Good day ladies and gentlemen, and thank you for standing by and welcome to the Systemax, Inc. Fourth Quarter and Full Year 2013 Earnings Teleconference Call. During the presentation, all participants will be in the listen-only mode. Afterwards you will be invited to participate in a question-and-answer session. (Operator Instructions) As a reminder, this conference call is being recorded today March 4, 2014.

At this time, I like to turn the call over to Mike Smargiassi, Brainerd Communicators. Sir, you may begin when ready.

Michael Smargiassi

Thank you. And welcome to the Systemax Fourth Quarter and Full Year 2013 Earnings Conference Call. I’m here today with Richard Leeds, Chairman and Chief Executive Officer of Systemax; and Larry Reinhold, Executive Vice President and Chief Financial Officer.

This discussion may include certain forward-looking statements. It should be understood that actual results could differ materially from those projected due to a number of factors, including those described under the caption, Forward-looking Statements in the company’s annual report on Form 10-K and quarterly reports on Form 10-Q.

I would like to highlight the non-GAAP metrics that are included in today’s press release. The company believes that by excluding certain recurring and non-recurring adjustments from comparable GAAP measures investors have an additional meaningful measurement of the company’s performance. As a result, this call will include a discussion of certain non-GAAP financial measures. The company has provided a reconciliation of these non-GAAP financial measures to their most directly comparable GAAP measures in today’s press release. The press release is available on the company’s website and will be filed with the SEC in a Form 8-K. This call is the property of and is copyrighted by Systemax Inc.
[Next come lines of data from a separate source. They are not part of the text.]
/-- Lock of a single job: the locked frequency is written, job and converter enter HEATING, the first segment
of the head run is entered and JOB_HEATING is posted. Lock of a gang member: the job enters ALIGNING and its
converter ALIGNED, tracking; when every other member is in ALIGNING, all of them enter HEATING at the one
event with their head runs started, and JOB_HEATING is posted for each in member order (the order of the
slots, assumption 18). -/
def Obligations.LockStartsHeating : Prop :=
  (∀ (s : State) (c : Conv) (k : SlotIx) (j : Job) (e : Nat), s.Settled →
      (s.conv c).served = some (s.handleOf k) → s.job k = some j → j.state = .seeking →
      j.gang = none → j.converter = some c → (s.conv c).state = .seeking → (s.conv c).tun.phase = .seek →
      (s.conv c).tun.settleTimer = some e → e ≤ s.now → (s.conv c).tun.centred = 2 →
      ∃ t, exec (.settleExpiry c .centered) s = .next t ∧
        t.job k = some { j with
          state := .heating, heatingAt := some s.lineClock, locked := (s.conv c).drive, run := .head,
          index := 0, segEntry := some s.lineClock } ∧
        (t.conv c).state = .heating ∧ (t.conv c).drive = (s.conv c).drive ∧
        (t.conv c).eng.phase = .run ∧
        (t.conv c).eng.seg = some ⟨(s.prof j.profile).headStart, s.segAt (s.prof j.profile).headStart⟩ ∧
        ((s.segAt (s.prof j.profile).headStart).kind = .coast →
          (t.conv c).outputOn = false ∧ (t.conv c).tun.phase = .suspended) ∧
        ((s.segAt (s.prof j.profile).headStart).kind ≠ .coast →
          (t.conv c).outputOn = true ∧ (t.conv c).tun.phase = .track ∧
          (t.conv c).tun.settleTimer = some (s.now + (s.head j.head).settle)) ∧
        ((s.port (.sp j.station)).notices.length < 16 →
          (t.port (.sp j.station)).notices = (s.port (.sp j.station)).notices ++
            [⟨s.lineClock, .jobHeating (s.handleOf k) j.ref j.head c⟩])) ∧
  ∀ (s : State) (c : Conv) (k : SlotIx) (j : Job) (g : GangTag) (e : Nat), s.Settled →
    (s.conv c).served = some (s.handleOf k) → s.job k = some j → j.state = .seeking →
    j.gang = some g → j.converter = some c → (s.conv c).state = .seeking → (s.conv c).tun.phase = .seek →
    (s.conv c).tun.settleTimer = some e → e ≤ s.now → (s.conv c).tun.centred = 2 →
    (∀ m, m ∈ s.membersOf k → m ≠ k → s.jobIs m (fun i => i.state == .aligning) = false →
      exec (.settleExpiry c .centered) s = .next
        ((s.setSlot k { s.slot k with job := some { j with state := .aligning, locked := (s.conv c).drive } }).setConv c
          { s.conv c with
            state := .aligned,
            tun := ⟨.track, (s.conv c).tun.stepCount, 3, some (s.now + (s.head j.head).settle)⟩ })) ∧
    ((∀ m ∈ s.membersOf k, ∃ i d, s.job m = some i ∧ i.converter = some d ∧ i.station = j.station ∧
        (m ≠ k → i.state = .aligning)) →
      ∃ t, exec (.settleExpiry c .centered) s = .next t ∧
        (∀ m i d, m ∈ s.membersOf k → s.job m = some i → i.converter = some d →
          t.job m = some { i with
            state := .heating, heatingAt := some s.lineClock, run := .head, index := 0,
            segEntry := some s.lineClock, locked := if m = k then (s.conv c).drive else i.locked } ∧
          (t.conv d).state = .heating ∧ (t.conv d).eng.phase = .run) ∧
        ((s.port (.sp j.station)).notices.length + (s.membersOf k).length ≤ 16 →
          (t.port (.sp j.station)).notices = (s.port (.sp j.station)).notices ++
            (s.membersOf k).filterMap fun m => (s.job m).bind fun i => i.converter.map fun d =>
              ⟨s.lineClock, .jobHeating (s.handleOf m) i.ref i.head d⟩))
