-- ==== Sys2Proof/Laws/State.lean ====
section
/-! SUPPORT. What each update of State leaves as it was, and what an accessor reads after an update: no later
proof unfolds a record update. -/

namespace Sys2Proof.Machine.State

/-! ### setConv -/

@[simp] theorem setConv_mode (s : State) (c : Conv) (v : Converter) : (s.setConv c v).mode = s.mode := rfl
@[simp] theorem setConv_estop (s : State) (c : Conv) (v : Converter) : (s.setConv c v).estop = s.estop := rfl
@[simp] theorem setConv_resetKind (s : State) (c : Conv) (v : Converter) : (s.setConv c v).resetKind = s.resetKind := rfl
@[simp] theorem setConv_resetTime (s : State) (c : Conv) (v : Converter) : (s.setConv c v).resetTime = s.resetTime := rfl
@[simp] theorem setConv_lineClock (s : State) (c : Conv) (v : Converter) : (s.setConv c v).lineClock = s.lineClock := rfl
@[simp] theorem setConv_segs (s : State) (c : Conv) (v : Converter) : (s.setConv c v).segs = s.segs := rfl
@[simp] theorem setConv_segUse (s : State) (c : Conv) (v : Converter) : (s.setConv c v).segUse = s.segUse := rfl
@[simp] theorem setConv_profs (s : State) (c : Conv) (v : Converter) : (s.setConv c v).profs = s.profs := rfl
@[simp] theorem setConv_profUse (s : State) (c : Conv) (v : Converter) : (s.setConv c v).profUse = s.profUse := rfl
@[simp] theorem setConv_heads (s : State) (c : Conv) (v : Converter) : (s.setConv c v).heads = s.heads := rfl
@[simp] theorem setConv_slots (s : State) (c : Conv) (v : Converter) : (s.setConv c v).slots = s.slots := rfl
@[simp] theorem setConv_admitted (s : State) (c : Conv) (v : Converter) : (s.setConv c v).admitted = s.admitted := rfl
@[simp] theorem setConv_budget (s : State) (c : Conv) (v : Converter) : (s.setConv c v).budget = s.budget := rfl
@[simp] theorem setConv_committed (s : State) (c : Conv) (v : Converter) : (s.setConv c v).committed = s.committed := rfl
@[simp] theorem setConv_cands (s : State) (c : Conv) (v : Converter) : (s.setConv c v).cands = s.cands := rfl
@[simp] theorem setConv_relays (s : State) (c : Conv) (v : Converter) : (s.setConv c v).relays = s.relays := rfl
@[simp] theorem setConv_relayHold (s : State) (c : Conv) (v : Converter) : (s.setConv c v).relayHold = s.relayHold := rfl
@[simp] theorem setConv_scanSet (s : State) (c : Conv) (v : Converter) : (s.setConv c v).scanSet = s.scanSet := rfl
@[simp] theorem setConv_passList (s : State) (c : Conv) (v : Converter) : (s.setConv c v).passList = s.passList := rfl
@[simp] theorem setConv_conversion (s : State) (c : Conv) (v : Converter) : (s.setConv c v).conversion = s.conversion := rfl
@[simp] theorem setConv_guardDwell (s : State) (c : Conv) (v : Converter) : (s.setConv c v).guardDwell = s.guardDwell := rfl
@[simp] theorem setConv_ports (s : State) (c : Conv) (v : Converter) : (s.setConv c v).ports = s.ports := rfl
@[simp] theorem setConv_stations (s : State) (c : Conv) (v : Converter) : (s.setConv c v).stations = s.stations := rfl
@[simp] theorem setConv_now (s : State) (c : Conv) (v : Converter) : (s.setConv c v).now = s.now := rfl
@[simp] theorem setConv_arbSeq (s : State) (c : Conv) (v : Converter) : (s.setConv c v).arbSeq = s.arbSeq := rfl
@[simp] theorem setConv_arbCause (s : State) (c : Conv) (v : Converter) : (s.setConv c v).arbCause = s.arbCause := rfl
@[simp] theorem setConv_pending (s : State) (c : Conv) (v : Converter) : (s.setConv c v).pending = s.pending := rfl
@[simp] theorem setConv_relay (s : State) (c : Conv) (v : Converter) (x : Pool) : (s.setConv c v).relay x = s.relay x := rfl
@[simp] theorem setConv_port (s : State) (c : Conv) (v : Converter) (x : Port) : (s.setConv c v).port x = s.port x := rfl
@[simp] theorem setConv_station (s : State) (c : Conv) (v : Converter) (x : Station) : (s.setConv c v).station x = s.station x := rfl
@[simp] theorem setConv_head (s : State) (c : Conv) (v : Converter) (x : Head) : (s.setConv c v).head x = s.head x := rfl
@[simp] theorem setConv_prof (s : State) (c : Conv) (v : Converter) (x : Fin 64) : (s.setConv c v).prof x = s.prof x := rfl
@[simp] theorem setConv_slot (s : State) (c : Conv) (v : Converter) (x : SlotIx) : (s.setConv c v).slot x = s.slot x := rfl
@[simp] theorem setConv_job (s : State) (c : Conv) (v : Converter) (x : SlotIx) : (s.setConv c v).job x = s.job x := rfl
@[simp] theorem setConv_handleOf (s : State) (c : Conv) (v : Converter) (x : SlotIx) : (s.setConv c v).handleOf x = s.handleOf x := rfl
@[simp] theorem setConv_current (s : State) (c : Conv) (v : Converter) (x : Handle) : (s.setConv c v).current x = s.current x := rfl
@[simp] theorem setConv_segAt (s : State) (c : Conv) (v : Converter) (x : Nat) : (s.setConv c v).segAt x = s.segAt x := rfl
@[simp] theorem setConv_jobIs (s : State) (c : Conv) (v : Converter) (x : SlotIx) (p : Job → Bool) : (s.setConv c v).jobIs x p = s.jobIs x p := rfl
@[simp] theorem setConv_membersOf (s : State) (c : Conv) (v : Converter) (x : SlotIx) : (s.setConv c v).membersOf x = s.membersOf x := rfl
I will now turn the call over to Mr. Richard Leeds.

Richard Leeds

Good afternoon, and thank you for joining us today. In the fourth quarter on a consolidated basis, we delivered solid improvements in both our gross margin and our adjusted operating margin. We benefited from the outstanding performance of our industrial products group and strategic decision to focus more of our efforts on B2B channels, and tactical decision to not chase commercial pricing in our consumer technology business in the holiday selling season and the continued execution with our long-term initiatives across all of our businesses.

The industrial products we delivered another outstanding quarter with strong revenue growth expanded operating margin and leverage on the bottom line. Our revenue performance was driven by new categories, solid results from our core offerings, as well as the expansion of our private label and brand name selection. The utilization of our New Jersey distribution center continues to ramp and it is delivering and improving leverage. We’ve recently launched a Mexican ecommerce website, which follows on the success of our Canadian site which launched in 2011.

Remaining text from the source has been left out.